I have been here twice now, once alone, and once with a group of five. Both times I was treated like a VIP, the tall man in charge is constantly checking on things and making sure his customers are happy, a smile a constant feature of his face. The place runs a little slower than the New York standard, so make sure you set your internal clocks to African time before going. This kind of love takes time.
Up and down the east coast of Africa, the history of thriving trade throughout the Indian Ocean is evident with the spices and dishes of the subcontinent. A plate of the beef sambuusas ($8, below) is about the only regular starter they have, two fried triangles of beef and mint served with the ubiquitous bisbaas sauce. This meat is not quite as tasty as its Indian brother, but the garlic sauce is something you will come to love with every bite of your meal and is served with almost every dish.
I am always attracted to geography, so my first trip here alone could not find its way past a dish named for a city, the Mogadishu beef suqaar ($14, below). You can choose between rice and sabaaya, their name for Indian chapatti, but I seemed to be offered both and of course welcomed this. The extra sabaaya does show up as $2 on the final bill, but is the traditional accompaniment for stews like this and should not be overlooked.
The dish is also available in chicken form, the Kismaayo chicken suqaar ($14, below). Kismaayo is a port city even further south from Mogadishu, almost to the border with Kenya, near the mouth of the Jubba River. Here the spices are just a bit sharper on the bird which has been turned red, most likely from mitmita.

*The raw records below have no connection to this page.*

-- ==== Sys2Proof/Machine/Deadlines.lean ====
section
/-! DEFINITION. The deadline supervision (spec/07): the countdown of a tick end, the expiries it brings,
their order, and DEADLINE_EXPIRY. -/

namespace Sys2Proof.Machine

/-! ### The countdown -/

/-- A deadline count after a tick end: one less, or absent when it ends (R117). -/
def Deadline.countDown : Deadline → Deadline
  | .absent => .absent
  | .ticks left => if 2 ≤ left then .ticks (left - 1) else .absent

/-- The count ends at the next tick end (R117). -/
def Deadline.ends : Deadline → Bool
  | .absent => false
  | .ticks left => decide (left = 1)

/-- A slot after the countdown of a tick end (R117). -/
def Slot.countDown : Slot → Slot
  | .free => .free
  | .sending c share taken mark => .sending c share taken mark
  | .issued c d => .issued c d.countDown
  | .receiving c d beats => .receiving c d.countDown beats
  | .orphaned c => .orphaned c

/-- The slot expires at the next tick end (R117). -/
def Slot.expires : Slot → Bool
  | .free => false
  | .sending _ _ _ _ => false
  | .issued _ d => d.ends
  | .receiving _ d _ => d.ends
  | .orphaned _ => false

/-! ### Expiry -/

/-- The port with its timeout counter increased (R130). -/
def Port.countTimeout (port : Port) : Port :=
  { port with counters := { port.counters with timeouts := port.counters.timeouts + 1 } }

/-- The records of an expiry, in the order of R118. -/
def expiryOccasions (i : SlotId) (c : Command) (state : ExpiryState) : List Occasion :=
  if c.posted then
    [.timeout c.port i c.block c.sequence state,
     .postedWriteFailed c.port (some i) c.block c.sequence .timeout]
  else [.timeout c.port i c.block c.sequence state]

/-- The expiry of slot `i`, which holds `c` in this state, as one whole (R118, R119). -/
def State.expire (s : State) (i : SlotId) (c : Command) (state : ExpiryState) : State :=
  ((((s.orphan i).settleSlot i c .timeout []).withPort c.port Port.countTimeout).recordAll
    (expiryOccasions i c state)).takeDecision

/-- The expiry of slot `i`, if it is in ISSUED or RECEIVING (R118, R120). -/
def State.expireSlot (s : State) (i : SlotId) : State :=
  match s.slot i with
  | .issued c _ => s.expire i c .issued
  | .receiving c _ _ => s.expire i c .receiving
  | .free => s
  | .sending _ _ _ _ => s
  | .orphaned _ => s

/-! ### The expiries of one tick end -/

/-- A slot put into a list of slots in rising rank. -/
def insertByRank (rank : SlotId → Nat) (i : SlotId) : List SlotId → List SlotId
  | [] => [i]
  | j :: js => if rank i ≤ rank j then i :: j :: js else j :: insertByRank rank i js

/-- The slots of a list in rising rank. -/
def sortByRank (rank : SlotId → Nat) (slots : List SlotId) : List SlotId :=
  slots.foldr (insertByRank rank) []

/-- The slots that expire at the next tick end, in the order in which their expiries are taken, which
the spec leaves open (R117, R119, log 12). -/
def State.expiryOrder (s : State) : List SlotId :=
  sortByRank (Config.expiryRank s.draws) ((List.finRange 32).filter fun i => (s.slot i).expires)

/-- The expiries of several slots, one after another (R119). -/
def State.expireAll (s : State) (order : List SlotId) : State := order.foldl State.expireSlot s

/-- The memory clocks before the last one of the tick pass (R1). -/
def State.reachTickEnd (s : State) : State := { s with clocks := s.active.prescaler.toNat - 1 }

/-- DEADLINE_EXPIRY (R118): the expiry of a slot whose count ends at the tick end now reached, taken
before the other events of that tick end. A slot whose count does not end there does not expire, and
the part stands still while device reset is asserted (log 12, log 3). -/
def execDeadlineExpiry (i : SlotId) (s : State) : Host.Outcome State Fault Refusal :=
  if s.deviceReset then .next s
  else if (s.slot i).expires then .next (s.reachTickEnd.expireSlot i)
  else .next s

end Sys2Proof.Machine
end

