/-- READ_AND_CLEAR of a clearable field answers its value and leaves 0 in it, with the other fields as
they were, and of any other field answers READ_ONLY. CLEAR_COUNTERS sets the four counters of its
port to 0 (R156, R160, R162, R164). -/
def Obligations.CountersAreReadAndCleared : Prop :=
  ∀ (s : State), s.deviceReset = false →
    (∀ object index field o f, objectOf object index = some o → fieldIn o field = some f →
      (f.clearable = false →
        exec (.readAndClear object index field) s
          = .next (s.answers .readOnly (s.fieldValue f)))
      ∧ (f.clearable = true → ∃ t : State,
          exec (.readAndClear object index field) s = .next (t.answers .done (s.fieldValue f))
          ∧ t.fieldValue f = 0
          ∧ (∀ g, g ≠ f → t.fieldValue g = s.fieldValue g)
          ∧ t = { s with ports := t.ports, dropCount := t.dropCount }
          ∧ ∀ p, t.port p = { s.port p with counters := (t.port p).counters }))
    ∧ (∀ (p : PortId) (index : Byte), index.toNat = p.val →
        exec (.clearCounters index) s = .next
          ({ s with
              ports := put s.ports p
                { s.port p with
                  counters := { windowBeats := 0, bidBeats := 0, refused := 0,
                                timeouts := 0 } } }.answers .done 0))

/-- The commands that change nothing: NO_OPERATION answers DONE, a command code that names nothing
NOT_ALLOWED, and a port command whose index names no port BAD_OBJECT, each with value 0 (R164,
R165). -/
def Obligations.EmptyCommandsChangeNothing : Prop :=
  ∀ (s : State) (code index : Byte), s.deviceReset = false →
    exec .noOperation s = .next (s.answers .done 0)
    ∧ exec (.unknownCommand code) s = .next (s.answers .notAllowed 0)
    ∧ (4 ≤ index.toNat →
        ∀ c ∈ [Instr.portEnable index, .portDrain index, .portFlush index, .clearCounters index],
          exec c s = .next (s.answers .badObject 0))

/-- The frame state: a fall of chip select begins a frame, a rise ends it, and an edge of the SPI clock
adds a bit in COMMAND, counts one in ANSWER up to the 104th, and does nothing in UNSELECTED and
OVERRUN (R157, R158). -/
def Obligations.FrameFollowsItsBits : Prop :=
  ∀ (s : State) (bit : Bool), s.deviceReset = false →
    exec .chipSelectFall s = .next { s with frame := .command [] }
    ∧ exec .chipSelectRise s = .next { s with frame := .unselected }
    ∧ (∀ bits, s.frame = .command bits → bits.length < 63 →
        exec (.spiClockRisingEdge bit) s = .next { s with frame := .command (bits ++ [bit]) })
    ∧ (∀ bits, s.frame = .command bits → bits.length = 63 →
        exec (.spiClockRisingEdge bit) s
          = exec (decodeFrame (wordOfBits (bits ++ [bit]))).toInstr s)
    ∧ (∀ n r, s.frame = .answer n r → n < 103 →
        exec (.spiClockRisingEdge bit) s = .next { s with frame := .answer (n + 1) r })
    ∧ (∀ n r, s.frame = .answer n r → 103 ≤ n →
        exec (.spiClockRisingEdge bit) s = .next { s with frame := .overrun })
    ∧ ((s.frame = .unselected ∨ s.frame = .overrun) →
        exec (.spiClockRisingEdge bit) s = .next s)
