-- ==== Sys2Proof/Laws/Effects.lean ====
section
/-! SUPPORT. What a management command, a command and a step can do, said once: every next state is one
of the cases below, each with the conditions under which it comes about. -/

namespace Sys2Proof.Machine

/-- What a management command leaves of everything but the management frame. -/
inductive Performed (s : State) : State → Prop
  | unchanged : Performed s s
  | stored (f : Field) (v : Word32) (writable : f.writable = true)
      (unlocked : f.isStaged = true → s.commitPending = false)
      (inRange : f.accepts v.toNat = true) : Performed s (s.storeField f v)
  | cleared (f : Field) (clearable : f.clearable = true) : Performed s (s.clearField f)
  | committed (clear : s.commitPending = false) (valid : s.staged.fault = none) :
      Performed s { s with commitPending := true }
  | cancelled : Performed s { s with commitPending := false }
  | enabled (p : PortId) (mode : (s.port p).mode = .draining ∨ (s.port p).mode = .halted) :
      Performed s (s.withMode p .active)
  | drained (p : PortId) (mode : (s.port p).mode = .active) :
      Performed s ((s.withMode p .draining).drainCheck p)
  | flushed (p : PortId) (mode : (s.port p).mode = .active ∨ (s.port p).mode = .draining) :
      Performed s (s.flushQueue p)
  | countersCleared (p : PortId) :
      Performed s (s.withPort p fun r => { r with counters := Counters.zero })
  | popped (r : EventRecord) (rest : List EventRecord) (queue : s.events = r :: rest) :
      Performed s { s with events := rest, holder := some r }
  | restarted (up : s.link = .up) : Performed s (s.takeLinkDown .restart .restarting)
  | restarting (down : s.link = .down) : Performed s { s with link := .restarting }
  | reset : Performed s (s.resetBlocks s.frame)

theorem State.mgmtPort_performed (s : State) (index : Byte) (act : PortId → Option State)
    (h : ∀ p t, act p = some t → Performed s t) : Performed s (s.mgmtPort index act).1 := by
  unfold State.mgmtPort
  split
  · exact .unchanged
  · split
    · exact h _ _ (by assumption)
    · exact .unchanged

theorem State.enablePort_performed (s t : State) (p : PortId) (h : s.enablePort p = some t) :
    Performed s t := by
  unfold State.enablePort at h
  split at h <;> simp only [Option.some.injEq, reduceCtorEq] at h <;> subst h
  · exact .unchanged
  · exact .enabled p (.inl (by assumption))
  · exact .enabled p (.inr (by assumption))
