/-- Settles O35: a last-marked beat in DATA or in DISCARD, and a beat too many without the marker. -/
theorem readMismatchSettlesDataError : Obligations.ReadMismatchSettlesDataError := by
  intro s i c d beats data running up receiving
  refine ⟨fun before e after notPosted found course => ?_, fun channel full => ?_⟩
  · have ended : exec (.readBeat data true) s = .next (s.mismatch i c).takeDecision := by
      rcases course with ⟨channel, unequal⟩ | channel
      · rw [exec_readBeat_of_data running up channel receiving,
          State.dataBeat_of_mismatch s i d data unequal]
      · rw [exec_lastBeat_of_discard running up channel,
          State.endCompletion_of_receiving receiving]
    rw [ended, State.mismatch_of_found notPosted found]
    rfl
  · rw [exec_readBeat_of_data running up channel receiving]
    simp [State.dataBeat, full.not_gt, State.withChannel]

/-- While the link is not UP every item is taken and discarded (R71). -/
theorem exec_readBeat_of_down {s : State} (down : s.link ≠ .up) (data : BeatData) (last : Bool) :
    exec (.readBeat data last) s = .next s := by
  show execReadBeat data last s = _
  simp [execReadBeat, State.linkIsUp, down]

theorem exec_header_of_down {s : State} (down : s.link ≠ .up) (i : SlotId) (kind : Kind)
    (status : MemStatus) : exec (.completionHeader i kind status) s = .next s := by
  show execCompletionHeader i kind status s = _
  simp [execCompletionHeader, State.linkIsUp, down]

/-- Settles O36, by the state of the link and of the completion channel. -/
theorem otherItemsAreDiscarded : Obligations.OtherItemsAreDiscarded := by
  intro s data last
  refine ⟨fun down => ⟨exec_readBeat_of_down down data last, exec_header_of_down down⟩,
    fun running up => ⟨fun x channel => exec_readBeat_of_discard running up channel data,
      fun channel => ?_, fun i c channel orphaned => ?_, fun channel => ?_⟩⟩
  · show execReadBeat data true s = _
    simp [execReadBeat, State.linkIsUp, running, up, channel, State.withChannel]
  · rw [exec_lastBeat_of_discard running up channel, State.endCompletion_of_orphaned orphaned]
    rfl
  · show execReadBeat data last s = _
    simp [execReadBeat, State.linkIsUp, running, up, channel, State.strayBeat, State.withChannel]

end Sys2Proof.Machine
end

section
/-! SUPPORT and PROOFS. The posted writes a link down or a reset loses, the link down, the expiry of a
slot, and device reset and soft reset. -/

namespace Sys2Proof

variable {α : Type} {n : Nat}

/-- The last of two changes of a place stands. -/
@[simp] theorem put_put (v : Vector α n) (i : Fin n) (x y : α) : put (put v i x) i y = put v i y :=
  row_ext fun j => by
    rw [look_put, look_put, look_put]
    split <;> rfl

end Sys2Proof

namespace Sys2Proof.Machine

/-! ### Lost posted writes -/

/-- A slot in SENDING or ISSUED with a posted write reports its loss, and no other (R85, R87). -/
theorem Slot.loss_eq_some {x : Slot} {i : SlotId} {cause : LossCause} {o : Occasion} :
    x.loss i cause = some o ↔
      ∃ c, ((∃ share taken mark, x = .sending c share taken mark) ∨ ∃ d, x = .issued c d)
        ∧ c.posted = true
        ∧ o = .postedWriteFailed c.port (some i) c.block c.sequence cause := by
  cases x with
  | sending c share taken mark | issued c d => simp [Slot.loss, eq_comm (a := o)]
  | free | receiving c d beats | orphaned c => simp [Slot.loss]

/-- The losses of slots are reported in rising order of slot number (R122, R154). -/
theorem State.slotLosses_rising (s : State) (cause : LossCause) :
    (s.slotLosses cause).Pairwise fun a b => ∀ i j p b₁ q₁ p' b₂ q₂,
      a = .postedWriteFailed p (some i) b₁ q₁ cause →
        b = .postedWriteFailed p' (some j) b₂ q₂ cause → i < j := by
  refine (List.pairwise_lt_finRange 32).filterMap _ fun k l rising a ha b hb => ?_
  obtain ⟨c, -, -, rfl⟩ := Slot.loss_eq_some.1 ha
  obtain ⟨d, -, -, rfl⟩ := Slot.loss_eq_some.1 hb
  intro i j p b₁ q₁ p' b₂ q₂ isLower isUpper
  simp only [Occasion.postedWriteFailed.injEq, Option.some.injEq] at isLower isUpper
  obtain ⟨-, rfl, -⟩ := isLower
  obtain ⟨-, rfl, -⟩ := isUpper
  exact rising

/-- The losses of a queue are those of its posted writes, oldest first (R36, R148). -/
theorem State.queueLosses_eq (s : State) (p : PortId) (cause : LossCause) :
    s.queueLosses p cause
      = ((s.port p).queue.filter fun q => q.posted).map
          fun q => .postedWriteFailed p none q.block q.sequence cause := by
  unfold State.queueLosses
  induction (s.port p).queue with
  | nil => rfl
  | cons q rest ih => cases posted : q.posted <;> simp [QueuedRequest.loss, posted, ih]

/-- Settles O38: the losses of slots as a filtered row, those of queues port by port. -/
theorem lostPostedWritesAreReported : Obligations.LostPostedWritesAreReported := by
  intro s cause
  refine ⟨fun o => ?_, s.slotLosses_rising cause, fun p => s.queueLosses_eq p cause, ?_⟩
  · simp [State.slotLosses, Slot.loss_eq_some]
  · have ports : List.finRange 4 = [0, 1, 2, 3] := by decide
    simp [State.resetLosses, ports]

The first dish in the mains section of the menu is Hooyo Faduma's mango curry chicken ($16, below), a dish they seem to know will be popular with non-Somalis. We were all impressed by the pickled tastes here, with only a slight sweetness of fruit coming through the pureed mango sauce.
The busketti ($15, below) was ordered strictly for the chance to try whatever the "federation combo" was, which was promised to be served with the thin sliced flank steak. This combo seemed to be the vegetables in a creamy orange sauce underneath the steak, which can be mixed with the rice if desired, but otherwise not noteworthy unfortunately.
On my first trip here they had not prepared the hilib ari ($17, below), a roasted goat that takes many hours to prepare. It is worth the wait for lovers of goat though, the tender pieces and spices speaking as one voice on your tongue. The menu calls this the most popular Somali dish, speaking of the popularity of the animal back in the homeland, usually marinated and roasted for hours to create this powerful deliciousness.
It is no surprise that the sabaaya is used again for the taming of a sweet tooth. The malab iyo sabaaya ($6, below) is simple but tasty with sugar and honey, rolled tight for a dense bite.
I followed my second meal up here with a lunch visit to a Somali restaurant in Columbus, Ohio, a city that has seen a steady stream of Somali migration over the past decades. A section of the city has restaurants and services popping up for the people here, a change vastly different than the city of my youth. Here the rhythm of the meal seems more authentic, bananas and a small soup are brought out to each diner just as they are in Somalia, and the place is full of Somalis morning noon and night.
Along with those bananas, I only wish Safari would also serve canjeera, the bread similar to Ethiopian injera but less sour as it uses butter and milk. I also had the chance to try it in Columbus and really enjoyed the differences.